Павел молча пожал ему руку…
Дождались приезда Александра с Надеждой, и стали готовить в один день две свадьбы. Наталья шептала Павлу на ушко:
— Почему же не три?
Он целовал ей руки в ответ.
— Не спрашивай пока.
Маша очень хотела, чтоб обвенчал ее с Петрушей отец Сергий, у Александра с Надей возражений не было.
В назначенный день отец Сергий в радостно-приподнятом настроении готовился к предстоящему венчанию. Обстоятельства не располагали к пышному торжеству: Надя страдала из-за отца, которого присудили к вечному заключению в монастыре, Александр, как ни мечтал о дипломатической работе, очень не хотел уезжать так скоро с молодой женой за границу. Предстоящая разлука угнетала всех. Но все верили, что самое страшное уже позади.
И вот подъехали кареты к Знаменскому храму. Обе невесты в этот день казались во сто крат красивее, чем обычно, Наталья втайне завидовала им, и молила Божию Матерь, чтобы Она поскорее приблизила час и ее свадьбы. Митя, скромно пристроившись в любопытствующей толпе, не мог подавить грусти, что бы ни делал, как бы себя ни ругал… Он ревновал, и это было сильнее его. Еще немного, и он уже никогда не увидит ее… Машеньку… Он уезжает в Новгород, ибо вернулась дочь Любимова, княгиня Катерина Степановна, и не пожелала нового человека, его то есть, Митю, в доме терпеть. Да и Степану Степановичу получше, доктора говорят — может, и отойдет. Да… с Машей он, Митя, вряд ли уже увидится. Он знал, что сразу же после свадьбы его возлюбленная с законным супругом отбудет в столицу, в дом своего мужа…

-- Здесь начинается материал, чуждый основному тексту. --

-- ==== Sys2Proof/Tests/Slice0.lean ====
section
/-! SUPPORT. The model's own tests: ill-formed commands, each command at the boundaries of its checks, the manual's worked
figures, and for each statement with hypotheses a state and operands that meet them. -/

namespace Sys2Proof.Tests

open Sys2Proof Sys2Proof.Machine

/-! ### A small cell -/

/-- The state a command leaves. -/
def after (c : Instr) (s : State) : State :=
  match exec c s with
  | .next t => t
  | .fault _ => s
  | .refused _ => s

/-- The result code of the last reply. -/
def result (s : State) : Option ResultCode := s.link.reply.map fun r => r.result

/-- The body of the last reply. -/
def body (s : State) : List Byte := (s.link.reply.map fun r => r.body).getD []

/-- The part has power, and each command is answered with its result code. -/
def answers (s : State) (asked : List (Instr × ResultCode)) : Bool :=
  s.powered && asked.all fun x => decide (result (after x.1 s) = some x.2)

/-- A tool of a kind, in a group, at a place, with a life of 100 passes. -/
def tool (kind : Kind) (group : Nat) (place : Placement) (condition : Condition) (used : Nat) : Tool :=
  ⟨kind, 700, group, place, condition, 100, 90, used, 3000, 2, 4, 4, 614, 1638, if kind = .wheel then 1000 else 0,
    if kind = .wheel then 5 else 0, if kind = .dresser then 5 else 0, 0, refsCleared, Tallies.zero⟩

/-- Station 0 is present and idle with wheel 1 of group 1 and the ungrouped dresser 5; wheels 2 and 128 are in STORE. -/
def cell : State :=
  { State.reset with
    tools := [(1, tool .wheel 1 (.mounted 0) .sound 0), (2, tool .wheel 1 .store .sound 0),
      (5, tool .dresser 0 (.mounted 1) .sound 0), (128, tool .wheel 0 .store .sound 0)]
    groups := [(1, ⟨.wheel, [1, 2], .chain, 0, 3, .hold, 0, ⟨.condemn, .suspend, .report, .ignore⟩, []⟩)]
    configs := State.reset.configs.set 0 ⟨true, 2000, 1, 3, 200, .hold, 10⟩
    monitors := State.reset.monitors.set 0 { Monitor.fresh .idle with primed := true }
    positions := (State.reset.positions.set 0 ⟨.serving, 1, 0, 0⟩).set 1 ⟨.serving, 5, 0, 0⟩ }

/-- The tools of the cell, by number. -/
theorem cell_tool (n : Nat) : cell.tool? n =
    if 1 = n then some (tool .wheel 1 (.mounted 0) .sound 0) else if 2 = n then some (tool .wheel 1 .store .sound 0)
    else if 5 = n then some (tool .dresser 0 (.mounted 1) .sound 0)
    else if 128 = n then some (tool .wheel 0 .store .sound 0) else none := rfl

/-- The cell with position 0 in another state with its wheel. -/
def cellAt (x : PositionState) : State := cell.setPosition 0 ⟨x, 1, 0, 0⟩

/-- The cell with wheel 2 ordered for position 0. -/
def ordered : State :=
  (cell.setTool 2 (tool .wheel 1 (.reserved 0) .sound 0)).setPosition 0 ⟨.ordered, 1, 2, 10000⟩

/-- The record a pass of wheel 1 latches at station 0. -/
def latched : Latched :=
  ⟨.pass, some 0, 1, 0, 2000, 1, 200, some ⟨3000, 2⟩, some ⟨4, 4, 614, 1638⟩, none, none, false, false⟩

/-- The record a dress by dresser 5 latches at station 0. -/
def latchedDress : Latched :=
  ⟨.dress, none, 1, 5, 0, 1, 200, some ⟨3000, 2⟩, none, some 5, some 5, false, false⟩

/-- Every tool of the tests is in range. -/
theorem tool_inRange {used : Nat} (kind : Kind) (group : Nat) (place : Placement) {condition : Condition}
    (h : used ≤ 4294967295) : (tool kind group place condition used).inRange := by
  have hr : ∀ c : Fin 4, refsCleared[c] = ClassRef.cleared := fun c => by simp [refsCleared]
  cases kind <;> simp [Tool.inRange, tool, max32, hr, ClassRef.inRange, ClassRef.cleared, Tallies.zero, h]

/-- Lines with PASS and DRESS at the given levels. -/
def lines (pass dress : Bool) : Lines := ⟨pass, dress, false, false, false⟩

/-- The cell, idle, at the first HIGH sample of the given lines: a second one makes the rise. -/
def rising (pass dress part : Bool) : State :=
  cell.setMonitor 0 { cell.monitor 0 with differing := ⟨pass, dress, part, false, false⟩ }

/-- The cell in a pass with PASS high, about to fall when `falling`. -/
def passing (falling : Bool) : State :=
  cell.setMonitor 0
    { cell.monitor 0 with
      state := .pass
      filtered := lines true false
      differing := lines falling false
      op := some latched
      energy := 5000
      sampleCount := 9 }

/-- The passing cell with the power channel's counter at `stuck` after `count` samples, of which one is blanked. -/
def stuckAt (stuck count : Nat) : State :=
  (passing false).setMonitor 0 { (passing false).monitor 0 with power := ⟨some 9, stuck, false⟩, sampleCount := count }

/-- The cell in a dress with DRESS high, about to fall when `falling`. -/
def dressing (falling : Bool) : State :=
  cell.setMonitor 0
    { cell.monitor 0 with
      state := .dress
      filtered := lines false true
      differing := lines false falling
      op := some latchedDress }

/-- The cell with an open SUSPEND incident of wheel 1 at station 0, its ring frozen. -/
def incident : State :=
  (cell.setIncident 0 ⟨true, some .burst, some .suspend, 1, some .wheel, some 0, 3400, 7, 0, false⟩).setCapture 0
    ⟨[(1, 2), (3, 4)], 2, .frozen, some 1, 256⟩
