-- ==== Sys2Proof/Syntax.lean ====
section
/-! DEFINITION. The commands of the JV2: one constructor of `Instr` for each row of the operation table, with the row's
operands. A row is an administrative command, a J-ISA instruction that an engine issues, a host write with a row of its own,
or an event of the device or of its surroundings (frames, pins, references, sensors). -/
namespace Sys2Proof

/-- The fields of a J-ISA instruction word other than OP (R77). The opcode is the constructor of `Instr`. -/
structure JWord where
  /-- PRED [55:53]: the predicate p0-p7. -/
  pred : BitVec 3
  /-- PINV bit 52. -/
  pinv : Bool
  /-- D [51:47]. -/
  d : BitVec 5
  /-- A [46:42]. -/
  a : BitVec 5
  /-- B [41:37]. -/
  b : BitVec 5
  /-- E [36:32]. -/
  e : BitVec 5
  /-- IMM [31:0]. -/
  imm : Word
  deriving DecidableEq, Repr

/-- A command entry as the command ring holds it (R305): the tag of word 0 and the words 1 to 15. A word beyond the list is 0. -/
structure Cmd where
  /-- TAG, word 0 [31:16]. -/
  tag : BitVec 16
  /-- Word 0 [15:8], reserved. -/
  rsvd : Byte := 0
  /-- Words 1 to 15. -/
  words : List Word := []
  deriving DecidableEq, Repr

/-- A class of engines (04). -/
inductive EngClass where
  | te | fe | me
  deriving DecidableEq, Repr

/-- One engine's image of a LOAD_ENGINES (R73): its header fields and its contents. -/
structure EngineImage where
  /-- The logical engine that is to take the image. -/
  engine : Fin 1024
  /-- The header carries the Itpen image identifier. -/
  idOk : Bool
  /-- Class stated by the header. -/
  cls : EngClass
  /-- Level stated by the header. -/
  level : Nat
  /-- ENTRY stated by the header. -/
  entry : Nat
  /-- Level 1 carrier base word (R105). -/
  base1 : BitVec 48
  /-- Bulk window: byte offset and length (R89). -/
  winOff : Nat
  winLen : Nat
  /-- Instruction part: 64-bit words. -/
  code : List (BitVec 64)
  /-- Data part (X of an ME). -/
  x : List Word
  /-- Y part of an ME. -/
  y : List Word
  deriving DecidableEq, Repr

/-- One entry of a segment image (R138): a descriptor with its granules' samples and marker words. -/
structure SegEntry where
  desc : BitVec 11
  word0 : Word
  word1 : Word
  /-- Sample words from granule START on. -/
  samples : List Word
  /-- Marker words from granule START on (RF outputs). -/
  markers : List Word
  deriving DecidableEq, Repr

/-- A configuration image of CONFIG_CUE or CONFIG_QUARRY: whether it is an image of that kind (identifier, kind, format
version and length), and its entries, register offset and value. Seam entries are for CONFIG_QUARRY. -/
structure CfgImage where
  wellFormed : Bool
  regs : List (Nat × Word)
  seams : List (Nat × Word × Word)
  deriving DecidableEq, Repr

/-- An open-store image (R271). -/
structure UcsImage where
  headerOk : Bool
  version : BitVec 16
  words : List Word
  /-- Directory: (routine, start offset, length) of each valid entry. -/
  dir : List (Nat × Nat × Nat)
  deriving DecidableEq, Repr

/-- What the checks under keys that the manual does not give say of a Corfort container (R344, R346, R272), its signature and its
tag, and whether the read-back after the write matches (R349). The container itself lies in bulk memory. -/
structure Container where
  sigOk : Bool
  tagOk : Bool
  readBackOk : Bool
  deriving DecidableEq, Repr
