-- ==== Sys2Proof/Machine/Registers.lean ====
section
/-! DEFINITION. The BAR0 registers of the JV2 (23 and the Registers section of every chapter): their names, addresses, reset
values, and for each field its bits, access code (R6), level (R9), write window and ignored values. -/
namespace Sys2Proof.Machine

/-- The names of the registers of BAR0. An indexed register (of an output, a unit, a channel) has one name. -/
inductive RegK where
  | glbId | glbRev | glbCap | glbMode | glbModeCtrl | glbSafeCause
  | glbReset | glbUidLo | glbUidHi | glbXingStat | glbStreamCtrl | glbStreamStat
  | glbStreamUcnt | glbCallerStat | glbCallerLoad | glbBootStat | glbFlashInfo | glbImgStat
  | glbPersist | hstLinkStat | hstBwin | hstCmdBaseLo | hstCmdBaseHi | hstCmdCfg
  | hstCmdTail | hstCmdHead | hstCplBaseLo | hstCplBaseHi | hstCplCfg | hstCplAck
  | hstCplStat | hstPoisonCnt | hstRr16Drop | hstCplPeek | hstCplReady | hstRrBaseLo
  | hstRrBaseHi | hstRrCfg | hstRrAck | hstRrStat | clkTtLo | clkTtHi
  | clkTtLoadLo | clkTtLoadHi | clkEpoch | clkRefCtrl | clkRefStat | clkHold
  | clkSkew | clkSkewCal | clkWtAdj | clkTimeCtrl | clkPtpCfg | clkDomStat
  | clkSnap | clkSnapTt | clkSnapWt | clkWtSetSecLo | clkWtSetSecHi | clkWtSetNs
  | cueStat | cueFire | cueLostCnt | cueCoinc | cueCh | cueCellIn01
  | cueCellIn23 | cueCellCfg | cueCellClr | cueExpA | cueExpB | cueRmt
  | cueLsn | cueVerd | hkpStat | hkpRound | hkpTrip | hkpPwr
  | hkpZstat | hkpThrA | hkpThrB | hkpSens | hkpMon | memCtrl
  | memStat | memEccCe | memEccUe | memErrLo | memErrHi | memRh
  | memThrottleCnt | memPprStat | memChDly | memChOvr | lnkId | lnkCfg
  | lnkKey | lnkKeyId | lnkTimeRoot | lnkBwinLo | lnkBwinHi | lnkBwinLen
  | lnkBwinSrc | lnkBxfSrcLo | lnkBxfSrcHi | lnkBxfDstLo | lnkBxfDstHi | lnkBxfLen
  | lnkBxfCtrl | lnkDecRepeat | lnkDecGap | lnkMgmtDisc | lnkNoroute | lnkCtrl
  | lnkStat | lnkLane | lnkFlight | lnkRate | lnkCntCrc | lnkCntLoss
  | lnkCntVal | lnkCntRate | lnkCntRetry | lnkCntDrop | talCtrl | talCfg
  | talStat | talSrcLo | talSrcHi | talLen | talPos | talRunLo
  | talRunHi | talExpLo | talExpHi | talResLo | talResHi | talAlive
  | talMisCnt | talFrmCnt | ucsPatchStat | ucsEccCnt | ucsLoadStat | ucsPatchVer
  | ucsPatchSvn | ucsOpenVer | ucsOpenDig | ucsEngCont | ucsEngGmask | acqCfg
  | acqStat | acqPre | acqPost | acqTrig | acqNrec | acqTtTrigLo
  | acqTtTrigHi | acqTtPer | acqRecCnt | acqMissCnt | acqMissLo | acqMissHi
  | acqMissInfo | acqMissPop | acqBulkBaseLo | acqBulkBaseHi | acqBulkLen | acqBulkWr
  | acqBulkRd | acqRecDest | acqRecDiscCnt | acqThr | acqHistEdgeCnt | acqHistCfg
  | acqHcI | acqHcQ | acqTbusComp | acqBwStat | mvpCtrl | mvpStat
  | mvpVecRange | mvpVecPer | mvpVstartLo | mvpVstartHi | mvpVecGo | mvpFailCnt
  | mvpFailE | mvpFailPop | mvpTrigCfg | mvpTbusCfg | mvpPinCfg | mvpPinTrim
  | mvpTsPin | qryCtrl | qryCfg | qryStat | qryCheck | qryBench0
  | qryTmo | qryBudget | qryWin | qryLag | qryLast0 | qryLast1
  | qryCnt | qryFrameXor | qryResume | qryFrame | qryFace | qryAnc
  | svcLogStat | svcLogNext | svcStateRej | svcEngEcc | svcEccLast | svcSpareStat
  | svcSyncTtLo | svcSyncTtHi | svcNbrUnavail | svcRetired | ethCtrl | ethStat
  | ethMacLo | ethMacHi | ethPtpDisc | rfoCtrl | rfoStat | rfoGain
  | rfoAtt | rfoClipCnt | rfoTset | rfoMrkTrim | rfoSlotFtwLo | rfoSlotFtwHi
  | rfoSlotPh | rfoSlotAmp | rfoSegStat | rfoSegWdropCnt | rfoSlotJmp | rfoRingCtrl
  | rfoRingCfg | rfoRingSrcLo | rfoRingSrcHi | rfoRingSrcLen | rfoRingStat | rfoRingUcnt
  | rfiCtrl | rfiStat | rfiOvrCnt | rfiDsat | rfiChCfg | rfiChRot
  | rfiChFtwLo | rfiChFtwHi | flxCtrl | flxStat | flxPark | flxSlew
  | flxLevel | flxFaultCnt | flxAmp | flxDg | flxMrkTrim | flxClipCnt
  | flxFir | flxIir | flxSegStat | flxSegWdropCnt | flxSegJmp | engCtrl
  | engCfg | engStat | engFault | engPc | engTcLo | engTcHi
  | engLateCnt | engFaultPc | engLsr | engImage | engMap | engPred
  | meCfg | meStat | engAbortState | engLoop | meAcc | meAgCfg
  | meAgOff | engG
  deriving DecidableEq, Repr

/-- One register: its name and up to two indices. -/
structure Reg where
  k : RegK
  i : Nat := 0
  j : Nat := 0
  deriving DecidableEq, Repr

/-- What a host write of a field does (R6). `own`: the field is an action or a write with a row of its own in the operation
table. `clr`: RW, of which REGISTER_WRITE may only clear the bit (setting it is RING_ENABLE). `key`: stored, reads 0 (R296). -/
inductive Acc where
  | ro | rw | w1c | ros | own | clr | adj | key | eng
  deriving DecidableEq, Repr

/-- The condition under which a field accepts writes, named by the rule that gives it. -/
inductive Win where
  | any | cmdOff | cplOff | rrOff | epoch | stbyCal | sca | live | talIdle | talCtx | acqIdle | mvpStop | ringShut
  deriving DecidableEq, Repr

/-- A field of a register's table: bits, access, whether it is an X field, its window and the values whose write is ignored. -/
structure FieldInfo where
  hi : Nat
  lo : Nat
  acc : Acc
  x : Bool := false
  win : Win := .any
  bad : List Nat := []
  deriving DecidableEq, Repr

/-- A named field of one register. -/
structure Fld where
  reg : Reg
  hi : Nat
  lo : Nat
  deriving DecidableEq, Repr

/-- Where a register lies: its address at index 0, and the count and stride of each index. -/
structure RegPlace where
  base : Nat
  n1 : Nat := 1
  s1 : Nat := 4
  n2 : Nat := 1
  s2 : Nat := 4
  deriving DecidableEq, Repr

А вот и он шествует в храм — молодой офицер, счастливец… Митя вздохнул, подавляя завистливые чувства, тихо прошептал молитву о здравии раба Божия Петра, но… закончить ее не успел. Вскрикнул в ужасе Митя вместе с любопытствующими, потому что случившееся в этот миг было столь страшно-нереальным, что только на кошмарный сон походило… Петр Белозеров, сдерживая переполнявшую его радость, спокойно и уверенно поднимался по ступеням храма, и в этот-то миг… Вот он уже лежит на этих самых ступенях лицом вниз, кровь течет по ступеням, а из спины Петруши торчит пущенный чьей-то меткой рукой нож… Кто это сделал, как… Никто ничего не понял. Всеобщий ужас, крики, слезы… Толпа задвигалась: кто-то в страхе убегал прочь от храма, кто-то, напротив, подался вперед к лежащему. Маша без сознания упала на руки отца. Александр Вельяминов был уже возле своего любимого друга. Подбежала к Петру и Наталья. Она дрожала, едва сдерживая рыдания. Александр приподнял Петрушу, тот что-то прошептал, и голова его упала. Александр тихо расплакался. Павел Дмитриевич нес Машу домой к отцу Сергию на руках…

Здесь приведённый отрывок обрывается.